As was our custom, we gathered, had some coffee or tea, talked for an hour, said a prayer, and then began to part ways. Before we left, however, one of the members of our group pointed out that no one, not a single person, had spoken of or even alluded to the events of that morning in our meeting. In spite of the severity and gravity of the event, it simply never came up, and the reason it never came up was because that was not what we were there for. 

We knew our purpose for being together, which was to carry the message of the profound change that had taken place in our lives after we gave our lives to God, cleaned up our pasts, and then shared this good news freely with others. We were not there to talk about current events, no matter how tragic. For that hour, the only thing that mattered was that we share with each other and whoever else wanted to listen, what our lives were like, the spiritual transformation we had experienced, the process through which we experienced that transformation, and what our lives were like as the result of that transformation, and, as this gentleman pointed out, we stuck to that primary purpose, even on what is now infamously known as 9/11. 

I think about this experience and the lesson it offers quite often. If I know my purpose in life or in specific relationships or situations, and I stick to that purpose, I am much less likely to get caught up in all of the other things going on in life that either don’t concern me or that I cannot do anything about. This is not the same as apathy, however. I care a lot about a lot of things. Rather, it is about purpose and effectiveness. 

If, on that day, we had allowed the events of 9/11 to seep into our gathering, we would not have been able to do the work we were there to do. It would have made us less effective. And, the work we were there to do was and is extremely important. It literally changed my life and the lives of many others. By talking about the events of 9/11, we would not have been talking about God and spiritual transformation, and that would have been a shame. 

I have found that this principle carries over quite well into other aspects of my life. For example, when I am with my family, if I focus on my family and not on current events or politics, I am much more useful to them and we enjoy our time together more fully. When I’m at work and my attention is on the work itself and on my relationships with my coworkers, as opposed to gossip or personal opinions for example, I not only get more work done, but it is also much more satisfying and fulfilling to be at work in general. Likewise, when I’m at jiu-jitsu, my primary purpose is to teach or practice jiu-jitsu, and when I’m at church my primary purpose is to worship and praise God. 

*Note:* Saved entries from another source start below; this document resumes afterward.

/-! ## Copies and barriers -/

/-- BCOPY, BCOPY2D and BAPND read their descriptor, and enter the engine with their bytes counted on their barrier, or complete at once
where a copy names no byte; the group of a BAPND waits for its reservation; a malformed control word or length traps (R102, R258 to
R261). -/
def Obligations.CopiesBegin : Prop :=
  (∀ s d a, ∃ c, Descriptor s.curGroup a c ∧ c.kind = .bcopy ∧ c.bar = d ∧ c.rows = 1 ∧
    if ctlOk (s.curGroup.sget (a.toNat + 3)) = false ∨ 2 ^ 40 ≤ c.len then Traps (.bcopy d a) s (fun t => t.cause = 2)
    else CopyRun (.bcopy d a) s c (descPd s.curGroup a)) ∧
  (∀ s d a b, ∃ c, Descriptor s.curGroup a c ∧ c.kind = .bcopy2d ∧ c.bar = d ∧
    c.rows = (if s.curGroup.sget b.toNat = 0 then 2 ^ 32 else (s.curGroup.sget b.toNat).toNat) ∧
    c.sstr = (s.curGroup.sget (b.toNat + 1)).toNat % 2 ^ 32 ∧ c.dstr = (s.curGroup.sget (b.toNat + 1)).toNat / 2 ^ 32 ∧
    if ctlOk (s.curGroup.sget (a.toNat + 3)) = false ∨ 2 ^ 40 ≤ c.len ∨ 2 ^ 32 ≤ (s.curGroup.sget b.toNat).toNat ∨ 2 ^ 64 ≤ c.rows * c.len then
      Traps (.bcopy2d d a b) s (fun t => t.cause = 2)
    else CopyRun (.bcopy2d d a b) s c (descPd s.curGroup a)) ∧
  ∀ s d a b, ∃ c, Descriptor s.curGroup a c ∧ c.kind = .bapnd ∧ c.bar = d ∧ c.rows = 1 ∧
    if ctlOk (s.curGroup.sget (a.toNat + 3)) = false ∨ c.ds ≠ .global ∨ 2 ^ 22 ≤ c.len then Traps (.bapnd d a b) s (fun t => t.cause = 2)
    else ∀ x, CopyOk s c (descPd s.curGroup a) → CopyFree s c (descPd s.curGroup a) →
      ((s.copyCover (engineCopy s c (descPd s.curGroup a))).pins.find? (fun p => p.2.2.2.1 == .bapnd)).map (fun p => p.2.2.2.2) = some x →
      (s.recordAt x.pa).isSome = true → s.ridRoom (myDie s) 1 = true →
      EngineRun (.bapnd d a b) s c (descPd s.curGroup a) (fun t c2 => t.curGroup.lanes = s.curGroup.lanes ∧ t.curGroup.wait = .hop c2.id ∧
        ∃ h, t.hops = s.hops ++ [h] ∧ c2 = { engineCopy s c (descPd s.curGroup a) with hop := some h.id } ∧ h.op = 0x20 ∧ h.len = c.len ∧ h.st = b ∧ h.copy = some c2.id)

/-- A BCOPY or BCOPY2D moves line by line or word by word: what it can read of its source it takes, no byte changing; once it has the bytes of a
line or word of its destination they stand there, and nothing else of any scratchpad or cached line changes (R94, R98, R259). -/
def Obligations.CopyMoves : Prop :=
  (∀ s i c a b n bs pz, s.copies[i]? = some c → c.stopped = false → c.kind = .bcopy ∨ c.kind = .bcopy2d → s.copyNext c = (a, b, n) →
    c.buf.length < n → let x := a + c.buf.length
    let m := min (n - c.buf.length) (s.unitRoom c c.ss x)
    s.copyWaits c c.ss x m = false → s.copyRead c c.ss x m = some (bs, pz) →
    ∃ t c2, exec (.copyLinePerformed i) s = .next t ∧ c2 ∈ t.copies ∧ c2.id = c.id ∧ c2.buf = c.buf ++ bs ∧ c2.bufPz = (c.bufPz || pz) ∧
      t.mem = s.mem ∧ (∀ d la, (t.l2line d la).data = (s.l2line d la).data) ∧ t.teams = s.teams ∧ t.jobs = s.jobs) ∧
  ∀ s i c a b n u, s.copies[i]? = some c → c.stopped = false → c.kind = .bcopy ∨ c.kind = .bcopy2d → s.copyNext c = (a, b, n) →
    n ≤ c.buf.length → s.copyWaits c c.ds b n = false → s.copyWrite c c.ds b c.buf c.bufPz = some u →
    ∃ t, exec (.copyLinePerformed i) s = .next t ∧ t.mem = s.mem ∧ t.l2 = u.l2 ∧
      (∀ tk, (t.team tk).mem = (u.team tk).mem) ∧ ∀ j, (t.job j).comb = (u.job j).comb

/-- BCHK asks for its segments and the group waits for their registration; BCHKIN takes segments in S and O out of the comb; both refuse a
malformed word or an uninitialised barrier (R34, R35, R262). -/
def Obligations.CombChecks : Prop :=
  (∀ s d a b, 2 ^ 23 ≤ (s.curGroup.sget b.toNat).toNat ∨ (s.curTeam.bar d.toNat).ec = 0 → Traps (.bchk d a b) s (fun t => t.cause = 2)) ∧
  (∀ s d a b, let x := s.curGroup.sget b.toNat
    let va := (s.curGroup.sget a.toNat).toNat
    let cov := s.coverRange s.curGroup.job s.curGroup.place.die (if segMx x then .bchkEx else .bchk) 4098 va (va + 4096 * segCnt x) Cover.start
    x.toNat < 2 ^ 23 → (s.curTeam.bar d.toNat).ec ≠ 0 → va % 4096 = 0 → segWs x + segCnt x ≤ s.curJob.jd.nw →
    (∀ i, i < segCnt x → (s.curJob.tag_ (segWs x + i)).st = 0) → cov.fault = none → s.copyReady = true →
    s.pinRoom s.curGroup.place.die cov.pins.length = true →
    ∃ t c, exec (.bchk d a b) s = .next t ∧ AllRegs s t ∧ t.curGroup.lanes = s.curGroup.lanes ∧ t.copies = s.copies ++ [c] ∧
      t.curGroup.wait = .hop c.id ∧ c.kind = .bchk ∧ c.ws = segWs x ∧ c.cnt = segCnt x ∧ c.excl = segMx x ∧ c.src.toNat = va ∧
      t.curGroup.cnt.c = s.curGroup.cnt.c + 1 ∧ t.curJob.tags = s.curJob.tags) ∧
  (∀ s d b, 2 ^ 23 ≤ (s.curGroup.sget b.toNat).toNat ∨ segMx (s.curGroup.sget b.toNat) = true ∨ (s.curTeam.bar d.toNat).ec = 0 →
    Traps (.bchkin d b) s (fun t => t.cause = 2)) ∧
  ∀ s d b, let x := s.curGroup.sget b.toNat
    let out := ((List.range (segCnt x)).map (fun i => segWs x + i)).filter (fun i => (s.curJob.tag_ i).st == 2)
    let cov := out.foldl (fun c i => s.coverRange s.curGroup.job s.curGroup.place.die .copyDst 2 ((s.curJob.tag_ i).gva.toNat * 4096)
      ((s.curJob.tag_ i).gva.toNat * 4096 + 4096) c) Cover.start
    x.toNat < 2 ^ 23 → segMx x = false → (s.curTeam.bar d.toNat).ec ≠ 0 → segWs x + segCnt x ≤ s.curJob.jd.nw →
    (∀ i, i < segCnt x → (s.curJob.tag_ (segWs x + i)).st ≠ 3) → cov.fault = none → s.copyReady = true →
    s.pinRoom s.curGroup.place.die cov.pins.length = true → s.rangeWait = [] →
    ∃ t, exec (.bchkin d b) s = .next t ∧ AllRegs s t ∧ ∀ i, t.curJob.tag_ i =
      if segWs x ≤ i ∧ i < segWs x + segCnt x then
        (if (s.curJob.tag_ i).st = 1 then SegTag.idle
         else if (s.curJob.tag_ i).st = 2 then { s.curJob.tag_ i with st := 3, td := true } else s.curJob.tag_ i)
      else s.curJob.tag_ i

/-- BARINIT, BAREXP, BARARR, BARWAIT, BARTRY, TBAR and CBAR: the barrier's new word, checked, the phase read, the lanes that wait; a barrier
that is not initialised, or a zero count, is ILLEGAL_OPERAND (R100, R263 to R265). -/
def Obligations.Barriers : Prop :=
  (∀ s d a, (s.curGroup.sget a.toNat).toNat % 2 ^ 16 ≠ 0 → s.barWaited s.curGroup.tk d.toNat = false → s.barCounted s.curGroup.tk d.toNat = false →
    TeamRun (.barinit d a) s s.cur.lanes (fun t => t.mem = s.curTeam.mem ∧ ∀ n, t.bar n = if n = d.toNat then
      { Barrier.zero with ec := (s.curGroup.sget a.toNat).setWidth 16 } else s.curTeam.bar n)) ∧
  (∀ s d a, let b := s.curTeam.bar d.toNat
    let x := s.curGroup.sget a.toNat
    b.ec ≠ 0 → b.rv.toNat + x.toNat < 2 ^ 64 → ∃ t, exec (.barexp d a) s = .next t ∧ Accounted s t s.cur.lanes ∧ AllRegs s t ∧ t.mem = s.mem ∧
      ∀ n, t.curTeam.bar n = if n = d.toNat then checked { b with rv := b.rv + x } else s.curTeam.bar n) ∧
  (∀ s d a, let b := s.curTeam.bar a.toNat
    b.ec ≠ 0 → s.curGroup.quiet = true → b.ac ≠ b.ec → ∃ t, exec (.bararr d a) s = .next t ∧ Accounted s t s.cur.lanes ∧
      t.mem = s.mem ∧ t.curGroup.v = s.curGroup.v ∧ t.curGroup.p = s.curGroup.p ∧
      (∀ n, t.curGroup.sget n = withScalar s d.toNat (if b.ph then 1 else 0) n) ∧
      ∀ n, t.curTeam.bar n = if n = a.toNat then checked { b with ac := b.ac + 1 } else s.curTeam.bar n) ∧
  (∀ s a b, (s.curTeam.bar a.toNat).ec ≠ 0 → (s.curTeam.bar a.toNat).ph = (s.curGroup.sget b.toNat).getLsbD 0 →
    BwRun (.barwait a b) s (.bar a)) ∧
  (∀ s a b, (s.curTeam.bar a.toNat).ec ≠ 0 → (s.curTeam.bar a.toNat).ph ≠ (s.curGroup.sget b.toNat).getLsbD 0 →
    LanesRun (.barwait a b) s s.cur.lanes (branched s 0 (fun _ x => x))) ∧
  (∀ s d a b, (s.curTeam.bar a.toNat).ec ≠ 0 → ScalarRun (.bartry d a b) s d
    (if (s.curTeam.bar a.toNat).ph = (s.curGroup.sget b.toNat).getLsbD 0 then 0 else 1)) ∧
  (∀ s, s.curGroup.quiet = true → BwRun .tbar s .team) ∧
  (∀ s, s.curGroup.quiet = true → BwRun .cbar s .cluster) ∧
  (∀ s d a b, (s.curTeam.bar a.toNat).ec = 0 → Traps (.barwait a b) s (fun t => t.cause = 2) ∧ Traps (.bartry d a b) s (fun t => t.cause = 2) ∧
    Traps (.bararr d a) s (fun t => t.cause = 2)) ∧
  ∀ s d a, (s.curGroup.sget a.toNat).toNat % 2 ^ 16 = 0 → Traps (.barinit d a) s (fun t => t.cause = 2)

/-- TILEGET takes the next tile of the job's sluice and its coordinates, or all ones when none is left, and counts; TILESTAT takes
nothing (R127, R266). -/
def Obligations.Sluice : Prop :=
  (∀ s d, let n := s.curJob.next
    let w := s.curJob.jd.xe.toNat + 1
    let h := s.curJob.jd.ye.toNat + 1
    n < w * h * (s.curJob.jd.ze.toNat + 1) → ∃ t, exec (.tileget d) s = .next t ∧ Continues s t ∧ t.mem = s.mem ∧
      t.curJob = { s.curJob with next := n + 1 } ∧ t.curGroup.hand = some (BitVec.ofNat 48 n) ∧
      getD 0 t.curGroup.perf 11 = getD 0 s.curGroup.perf 11 + 1 ∧ t.curGroup.v = s.curGroup.v ∧
      ∀ k, t.curGroup.sget k = fourFrom s d.toNat (fun j => BitVec.ofNat 64
        (if j = 0 then n else if j = 1 then n % w else if j = 2 then n / w % h else n / (w * h))) k) ∧
  (∀ s d, s.curJob.jd.nTiles ≤ s.curJob.next → ∃ t, exec (.tileget d) s = .next t ∧ OwnGroupOnly s t ∧ Continues s t ∧
    t.curGroup.hand = none ∧ getD 0 t.curGroup.perf 11 = getD 0 s.curGroup.perf 11 + 1 ∧ t.curGroup.v = s.curGroup.v ∧
    ∀ k, t.curGroup.sget k = fourFrom s d.toNat (fun j => if j = 0 then BitVec.allOnes 64 else 0) k) ∧
  ∀ s d, ScalarStep (.tilestat d) s s.cur.lanes (fun n =>
    if n = d.toNat + 1 then BitVec.ofNat 64 s.curJob.jd.nTiles else withScalar s d.toNat (BitVec.ofNat 64 s.curJob.next) n)

end

namespace Sys2Proof.Says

In every aspect of my life, if I can define my purpose for being there and give my attention to that purpose without being distracted by extraneous issues that I have no control or influence over, my life is better and I am able to serve others more effectively. Of course, there is a time and place for current events, politics, etc. and for having an opinion on these things. There are even people whose purpose and profession it is to do so. However, I find that when I adhere to my life’s primary purpose, which is to love and serve God and to love and serve my fellows, I don’t actually have much time or desire to get caught up in those things or to drag them into places they don’t belong.